Чуть позже она заметила, что брат ходит по комнате и, хотя глаза ее плохо видели от слез, девушка поняла, что тот зажег свечу.
— Он не должен… не должен… коснуться меня… опять, — простонала она, потом вдруг спохватилась:
— Но не ссорься с ним! Он опасен… Только не давай… пожалуйста, не давай ему… прикасаться ко мне.
— Он больше никогда вас не коснется! произнес низкий звучный голос.
Мгновение Сильвина не могла пошевельнуться.
Медленно, как после сна, подняла она голову. По лицу ее текли слезы, глаза расширились от ужаса.
У постели, ясно видимый в свете свечи, стоял не Клайд, а маркиз!
Она негромко вскрикнула, как попавший в ловушку зверек, и ее поглотила милосердная тьма…
Сознание девушки вернулось к ней, — как ей показалось, откуда-то очень-очень издалека, — и она обнаружила, что ее куда-то несут надежные и сильные руки маркиза.
Сильвина почувствовала, что она в безопасности, что если только он всегда будет ее так держать, то она сможет никогда больше не бояться.

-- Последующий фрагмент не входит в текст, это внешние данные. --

/-- Everyone who names a row ends with a status; a conversation ends with KV.EXPIRED, reason POISONED (R301). -/
def loseRow (s : State) (b row status : Nat) : State :=
  let s := dropSubtree s b row
  let s := ((liveReqs s b).filter fun r => r.rows.contains row).foldl (fun s r => loseReq s b r.tag status) s
  let s := ((kvOf s b).convs.filter fun c => c.rows.contains row).foldl (fun s c => endConv s b c.conv 2) s
  sweepKv s b

/-- A KV page is lost: its row, or, in the list area, the requests and conversations booked there (R301, log entry 53). -/
def loseKvPage (s : State) (b p status : Nat) : State :=
  match rowAtPage (kvOf s b) p with
  | some r => if r.state == .clearing then s else loseRow s b r.id status
  | none =>
    let s := ((liveReqs s b).filter fun r => inBook r.book p).foldl (fun s r => loseReq s b r.tag status) s
    ((kvOf s b).convs.filter fun c => inBook c.book p).foldl (fun s c => endConv s b c.conv 2) s

/-- A poisoned DERIVED page is dropped, unless it is pinned, and its variant builds it again (R236, R273). -/
def loseDerived (s : State) (b p : Nat) : State :=
  let has (g : GenSet) : Bool := (derivedMapped s b g).contains p
  let vs := s.models.variants.filter fun v => v.basin == b
  let s := match vs.find? fun v => has v.cur, vs.find? fun v => v.pend.any has with
    | some v, _ => setVariant s b v.vid fun v => if v.state == .resident then
        { v with state := .materialising, building := 1, pendBuilt := v.pendBuilt } else v
    | none, some v => setVariant s b v.vid fun v => { v with pendBuilt := false, building := if v.building = 2 then 0 else v.building }
    | none, none => s
  if pinned s b p then s else unmapPage s b p

/-- An uncorrectable error in the home of a page (R236, R273, R301). `mark`: its present frame is the one that failed. -/
def poisonHome (s : State) (e : PageEnt) (reader : Nat) (mark : Bool) : State :=
  if e.poison then s
  else if e.kind == .model then poisonModel s e reader mark
  else
    let s := if mark then markRetiring s e.homeT e.homeLoc else s
    let s := raisePoisoned (poisonPage s e.basin e.page) e reader
    match e.kind with
    | .model => s
    | .derived => loseDerived s e.basin e.page
    | .kv => loseKvPage s e.basin e.page stKvPoisoned
    | .work => s
    | .train => s

/-- What the reader meets: a step of the page's basin faults by the page's kind; a KV page ends requests, not the step (R236). -/
def faultReader (s : State) (b : Nat) (r : Reader) (status addr : Nat) : State :=
  match r with
  | .step sid desc =>
    match stepOf s sid with
    | none => s
    | some t =>
      if t.basin != b || !t.bound || t.stopped then s
      else if status = stKvPoisoned then stepFaultRecord s t.basin t.job
        { status := status, src := stepSteward s t, desc := desc, tag := tagOfDesc t desc, aux := desc, addr := addr }
      else descFault s t (stepSteward s t) status desc addr
  | _ => s
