-- ==== Sys2Proof/Machine/StoreCmds.lean ====
section
/-! DEFINITION. The configuration store's commands and events (R490 to R494). -/

namespace Sys2Proof.Machine

/-- The reply data of PWR.STORE (R494); RECORDS counts the latest record of each key (log entry 156). -/
def storeData (s : State) : List Field :=
  let b := activeBank s.store
  [.u8 (b2n s.store.activeB), .u32 (cdiv b.usedBytes 1024), .u32 b.recs.length, .u64 s.store.seq, .u32 s.store.bankA.erases,
   .u32 s.store.bankB.erases]

/-- PWR.STORE OP 0 (R494). -/
def execPwrStoreQuery (h : Hdr) (s : State) : Res :=
  hostCmd s h 0x0A03 true (some .store) (.pwrStoreQuery h) fun s => reply s h 0x0A03 stOk (storeData s)

/-- The commands that a bank swap answers: PWR.STORE OP 1 (R494). -/
def answerSwap (s : State) (st : Nat) : State := answerAll s (fun d => d.opcode == 0x0A03) st (if st = stOk then storeData s else [])

/-- Swap banks now, or once the other bank is erased and the flash has power (R474, R493). -/
def startSwap (s : State) : State :=
  if s.store.swapping then s
  else if (otherBank s.store).erased && !s.pwr.auxBad then answerSwap (swapBanks s) stOk
  else { s with store := { s.store with swapping := true } }

/-- PWR.STORE OP 1 (R493, R494): deferred until STORE.SWAP. -/
def execPwrStoreSwap (h : Hdr) (s : State) : Res :=
  hostCmd s h 0x0A03 true (some .store) (.pwrStoreSwap h) fun s =>
    if s.store.faulted then reply s h 0x0A03 stStoreFault []
    else startSwap (deferCmd s { h := h, opcode := 0x0A03, obj := .store })

/-- Programme the record that waits first, and answer what waits for it: PWR.LIMIT, with the last record of its kind (R494). -/
def landRecord (s : State) (r : StoreRec) : State :=
  let s := storeWriteNow { s with store := { s.store with waiting := s.store.waiting.drop 1 } } r
  if r.type = 0x31 && !(s.store.waiting.any fun q => q.type == 0x31) then answerAll s (fun d => d.opcode == 0x0A02) stOk [.u64 s.pwr.limitCfg.toNat] else s

/-- A failed attempt leaves its bytes behind, and the next lies after them (R493). -/
def spoil (s : State) (len : Nat) : State :=
  { s with store := setActive s.store { activeBank s.store with usedBytes := (activeBank s.store).usedBytes + recBytes len } }

/-- Both banks have failed: writes are answered with ST_STORE_FAULT from now on (R493). -/
def storeFails (s : State) : State :=
  let s := { s with store := { s.store with faulted := true, waiting := [], swapping := false } }
  answerSwap (answerAll s (fun d => d.opcode == 0x0A02) stStoreFault []) stStoreFault

/-- STORE_WRITE (R493): the first waiting record is programmed and read back. A failure retries once behind it, and a second one swaps
banks; a write waits while VAUX is bad, and for the other bank's erasure when it needs a swap. -/
def execStoreWrite (firstOk secondOk otherBankOk : Bool) (s : State) : Res :=
  match s.store.waiting with
  | [] => .next s
  | r :: _ =>
    if s.pwr.auxBad || s.store.swapping || s.store.faulted then .next s
    else if needsSwap s.store r.len && !(otherBank s.store).erased then .next { s with store := { s.store with swapping := true } }
    else if firstOk then .next (landRecord s r)
    else if secondOk then .next (landRecord (spoil s r.len) r)
    else
      let s := spoil (spoil s r.len) r.len
      if !(otherBank s.store).erased then .next { s with store := { s.store with swapping := true } }
      else if otherBankOk then .next (landRecord (swapBanks s) r)
      else .next (storeFails s)

/-- STORE_ERASE_COMPLETE (R493): the old bank is erased, and a swap that waited for it runs. -/
def execStoreEraseComplete (s : State) : Res :=
  let b := otherBank s.store
  if b.erased || s.pwr.auxBad then .next s
  else
    let nb : Bank := { erased := true, erases := b.erases + 1 }
    let s := { s with store := setOther s.store nb }
    if s.store.swapping then .next (answerSwap (swapBanks s) stOk) else .next s

end Sys2Proof.Machine
end

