/-- R71, R74, R78 to R91, R99, R185, R187, R203, R236, R237, R345, R346: the events of the reaches, and the fault of a step. A free reach that goes takes its next item;
windows and groups are loaded and decoded ahead; a lane takes its beats; the item ends when its last lane has, and its drain writes the
record; a fault stops the step, what it added to GACC is put back, the regions of its job are revoked, its windows close and its pools are
cleared; poisoned data ends its job and a poisoned weight page is reported. -/
def Obligations.ReachEventsComplete : Prop := ∀ (s : State) (sid : Nat) (t : Step), stepOf s sid = some t →
  (∀ pos r i k, reachOf t pos = some r → stepRuns t = true → unitGoes t (uReach pos) = true → r.item = none → nextItem t r = some (i, k) → descReady s t i = true →
    exec (.itemPrologue sid pos) s = .next (if kindOf (descOf t i) = 0x11 then gradPrologue s t r i k else matPrologue s t r i k)) ∧
  (∀ pos r it, reachOf t pos = some r → r.item = some it → reachWorks t pos = true →
    let d := descOf t r.desc
    let n := (it.wins.getLast?.map fun w => w.grp + 1).getD it.firstGrp
    (kindOf d = 0x10 → n < it.firstGrp + (geoOf d it.idx).grps → n < it.firstGrp + 4 ∨ groupFinished it (n - 4) = true →
      (mMode1 d && it.acts.any fun x => (List.range 16).any fun j => decide (16 * n + j < (headerAt s t (dfld d 64 111)).cols) &&
        0x7C < x.1.getD (16 * (n - it.firstGrp) + j) 0 % 128) = false →
      let row (x : (List Nat × List Nat) × Nat) : List Opnd := (List.range 16).map fun j =>
        if !decide (16 * n + j < (headerAt s t (dfld d 64 111)).cols) then Opnd.fin 0
        else if mMode1 d then alignG8 x.2 (x.1.2.getD ((16 * (n - it.firstGrp) + j) / 32) 0) (x.1.1.getD (16 * (n - it.firstGrp) + j) 0)
        else alignF4 x.2 (x.1.2.getD ((16 * (n - it.firstGrp) + j) / 32) 0) (x.1.1.getD (16 * (n - it.firstGrp) + j) 0)
      let w := dropW (fun w => w.grp + 4 ≤ n) it.wins ++ [{ grp := n, rows := (it.acts.zip it.refs).map row }]
      exec (.windowLoad sid pos) s = .next (setReach s sid pos fun r => { r with item := some { it with wins := w } })) ∧
    (∀ lane l, (it.lanes.find? fun l => l.lane == lane) = some l →
      (kindOf d = 0x10 → l.rdGrp < (geoOf d it.idx).grps → l.rdGrp ≤ l.grp + 2 →
        exec (.decoderRead sid pos lane) s = .next (decodeNext s t pos r.desc (headerAt s t (dfld d 64 111)) it l)) ∧
      (kindOf d = 0x11 → exec (.laneBeat sid pos lane) s = .next (gradBeat s t pos it l)) ∧
      (kindOf d ≠ 0x11 → let h := headerAt s t (dfld d 64 111)
        exec (.laneBeat sid pos lane) s = .next (settleLane (applyBeat s t pos r.desc h it l) t pos r.desc h lane (geoOf d it.idx).grps
          (loadTime (applyBeat s t pos r.desc h it l) t pos d) ((geoOf d it.idx).grps + 1)))) ∧
    (r.drain = none → kindOf d = 0x11 → (∀ l ∈ it.lanes, (geoOf d it.idx).toks ≤ l.grp) →
      exec (.itemJoin sid pos) s = .next (joined s t pos r.desc it (gradBeats s t pos d (geoOf d it.idx).toks)
        (it.lanes.map fun l => (l.lane, l.u)) it.refs ((geoOf d it.idx).rows * (geoOf d it.idx).cols * (geoOf d it.idx).toks))) ∧
    (∀ ls u, r.drain = none → kindOf d ≠ 0x11 → (∀ l ∈ it.lanes, (geoOf d it.idx).grps ≤ l.grp) →
      finalFolds s t pos r.desc (headerAt s t (dfld d 64 111)) (it.firstGrp + (geoOf d it.idx).grps - 1) it.lanes = .ok ls u →
      exec (.itemJoin sid pos) s = .next (joined u t pos r.desc it ((ls.map (·.clock)).foldl max 0) (ls.map fun l => (l.lane, l.acc))
        (it.refs.map fun x => if mMode1 d then x else x + 18) 0))) ∧
  (∀ pos r x u k, reachOf t pos = some r → r.drain = some x → reachWorks t pos = true →
    let d := descOf t x.desc
    let addr := mPsum d + x.idx * recSize
    wideWrite s { reachAcc s t pos x.desc with task := [3] } addr (recordBytes (tileNL (mCw d)) (tileC (mCw d)) x) = .ok k u →
    let v := setMat (setReach u sid pos fun r => { r with drain := none }) sid x.desc fun m => { m with drained := m.drained + 1 }
    let v := count (count v 0 (stepReach v t pos) 0 4 1) 0 (stepReach v t pos) 0 0 (if ownPool v t pos addr recSize then 65 else 1028)
    exec (.drainComplete sid pos) s = .next (matFinish (count v 6 (tagOfDesc t x.desc) t.basin 0 1) sid x.desc)) ∧
  (t.faults ≠ [] → t.stopped = false →
    let u := setStep (t.units.before.reverse.foldl (putBack t) s) sid fun t => { t with
      stopped := true, status := worstStatus t.faults, fill := none, units := {} }
    let u := revokeJob u t.basin t.job
    let u := clearJob (closeWindows u fun w => w.basin == t.basin && w.job == t.job) t.basin t.job
    let hit := (t.faults.filter fun f => f.status == stDataPoisoned).map fun f => f.addr / 4096
    (worstStatus t.faults ≠ stDataPoisoned → worstStatus t.faults ≠ stWeightPoisoned → exec (.stepFault sid) s = .next u) ∧
    (worstStatus t.faults = stWeightPoisoned → exec (.stepFault sid) s = .next (raiseWeights u t)) ∧
    (worstStatus t.faults = stDataPoisoned → exec (.stepFault sid) s =
      .next (endJob (setJob u t.basin t.job fun j => { j with poisoned := j.poisoned ++ hit }) t.basin t.job stDataPoisoned)))

/-- R102 to R108, R117 to R120, R399: the events of the confluence and of the epilogues. A node of a chunk tree adds its two children, and a block
with all its roots runs, or sends them on, each in its basin's turn where others wait for the tributary's adders or epilogue unit (`byTurn`); an epilogue whose blocks are all through writes its escape records and its counter area. -/
def Obligations.EpilogueEventsComplete : Prop := ∀ (s : State) (sid : Nat) (t : Step), stepOf s sid = some t →
  (∀ epi tok row node x y u v, let d := descOf t epi
    let m := matOf s t d
    let rows := epiRows s t epi
    let k := node.stage - 2
    let len := if node.stage = 0 then mNk m else if node.stage = 1 then (rows.getD row (0, 1)).2 else axisLen s t.basin (eAxes d) k
    let first := (rows.getD row (0, 1)).1
    let low := if node.stage = 0 then leafItem m row tok node.lo else leafItem m (first + (if node.stage = 1 then node.lo else 0)) tok 0
    let leaf (s : State) (j : Nat) : Got (Option PSum) :=
      if node.stage = 0 then leafVal s ((stepOf s sid).getD t) epi m low row tok j
      else if node.stage = 1 then chunkRoot t epi m low (first + j) tok s
      else if j = node.lo then axisRoot t epi m rows row tok k s
      else .ok (nodeVal t epi tok row { stage := node.stage, lo := j, n := 1 }) s
    stepRuns t = true → unitGoes t uAdder = true → kindOf d = 0x20 → row < (if node.stage = 0 then mRows m else rows.length) → tok < mTok m → node.stage ≤ 4 →
    2 ≤ node.n → confNode (len + 1) node.lo node.n 0 len = true → (2 ≤ node.stage → node.lo = axisPos s t.basin (eAxes d) k ∧ ∀ j < k, axisPos s t.basin (eAxes d) j = 0) →
    nodeVal t epi tok row node = none →
    childVal t epi tok row node.stage (confSplit node.lo node.n).1 leaf s = .ok (some x) u →
    childVal t epi tok row node.stage (confSplit node.lo node.n).2 leaf u = .ok (some y) v →
    exec (.confluenceAdd sid epi tok row node) s = .next (byTurn s t (adderTrib s t epi tok row node) 4
      (addTiles s (adderTrib s t epi tok row node)) fun _ => putNode v sid epi tok row node (confAdd x y))) ∧
  (∀ epi e, epiOf t epi = some e → e.finished = false →
    let d := descOf t epi
    let m := matOf s t d
    let oc := (epiRows s t epi).length
    (∀ tok blk roots u, stepRuns t = true → unitGoes t uEpi = true → tok < mTok m → blk < cdiv oc 32 → e.done.contains (tok, blk) = false →
      descReady s t epi = true →
      blockRoots t epi m (epiRows s t epi) tok ((List.range (min 32 (oc - 32 * blk))).map (· + 32 * blk)) s = .ok (some roots) u →
      exec (.epilogueBlock sid epi tok blk) s = .next (byTurn s t (unitTrib s t) 2 (epiTiles s (unitTrib s t)) fun _ =>
        match stopAxis u t.basin (eAxes d) with
        | some k => sendRoots u t epi tok blk k roots
        | none => runBlock u t epi tok blk oc m roots)) ∧
    (∀ u k, stepWorks t = true → t.faults = [] → mTok m * cdiv oc 32 ≤ e.done.length → stopAxis s t.basin (eAxes d) = none →
      let recs := escapeOrder (e.escapes.filter (·.record))
      let kept := recs.take (dfld d 448 463)
      let esc := kept.zipIdx.map fun x => (dfld d 352 399 + 48 * x.2, escapeBytes x.1)
      let tag := dfld m 368 383
      let cnt := (dfld d 400 447, cntBytes e tag (recs.length - kept.length) (cdiv oc 32))
      wideWriteMany s (epiAcc s t epi) (esc ++ [cnt]) = .ok k u →
      let ms := groupMates u t.basin (eAxes d)
      let v := if bitAt d.toNat 19 then sendResult (sendResult u t.basin t.sid ms epi 1 (dfld d 352 399) esc) t.basin t.sid ms epi 2
        (dfld d 400 447) [cnt] else u
      exec (.epilogueFinish sid epi) s = .next (setEpi (count (count v 6 tag t.basin 4 e.replays) 6 tag t.basin 5 e.escapes.length)
        sid epi fun e => { e with finished := true })) ∧
    (stepWorks t = true → t.faults = [] → mTok m * cdiv oc 32 ≤ e.done.length → (stopAxis s t.basin (eAxes d)).isSome = true → bitAt d.toNat 19 = false →
      exec (.epilogueFinish sid epi) s = .next (setEpi s sid epi fun e => { e with finished := true })))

Потом девушка вспомнила, что наговорила, и задрожала.
Он перенес ее в другую комнату, опустил на кушетку и положил под голову мягкие подушки.
Сильвина лежала очень тихо, боясь открыть глаза, и только почувствовала, что сэр Юстин накрыл ее какой-то мягкой тканью. Потом ей показалось, что он оставил ее.
Осторожно взглянув сквозь опущенные ресницы, она увидела, что маркиз отошел в другой конец комнаты и наливает что-то из графина в рюмку, которую затем подал ей, и девушка подняла к нему широко открытые, потемневшие от страха глаза.
— Выпейте это, — сказал он.
Сильвина хотела отказаться, но в его повелительном голосе было что-то заставившее ее послушаться.
Бренди огнем обожгло ей горло, и хотя Сильвине был отвратителен его вкус, она почувствовала, как тьма, таившаяся до той поры где-то совсем близко, отступила, и слабость оставила ее.
Маркиз принял у нее из рук рюмку и молча стоял рядом. Ему пришло в голову, что он никогда еще не видел отражения такого горя на лице человека и не встречал женщины, которая бы так нуждалась в защите.
Теперь Сильвина заметила, что он закутал ее в покрывало со своей постели. Оно было сделано из тяжелого белого шелка, на котором чьи-то любящие руки вышили такие же листья, что и те, которые украшали колонны у самой кровати. Девушка с облегчением подумала, что, благодаря покрывалу, не видно ее тела в тонкой полупрозрачной ночной сорочке.
После долгих, отчаянных рыданий слезы все еще блестели на ее щеках и на кончиках длинных ресниц. Маркиз достал из кармана своего длинного парчового халата платок, отставил в сторону рюмку, и, опустившись у кушетки на одно колено, осторожно вытер соленую влагу с ее прекрасного личика. Платок был очень мягким, от него пахло лавандой и ощущался еще какой-то сладкий аромат, напомнивший Сильвине о лесе, и почему-то ей снова захотелось плакать.
— Вы похожи на маленького котенка, которого оставили под дождем, — нежно сказал маркиз.
— Вы сказали мне, что Клайд… во второй спальне… по коридору, — по-детски недоуменно проговорила Сильвина.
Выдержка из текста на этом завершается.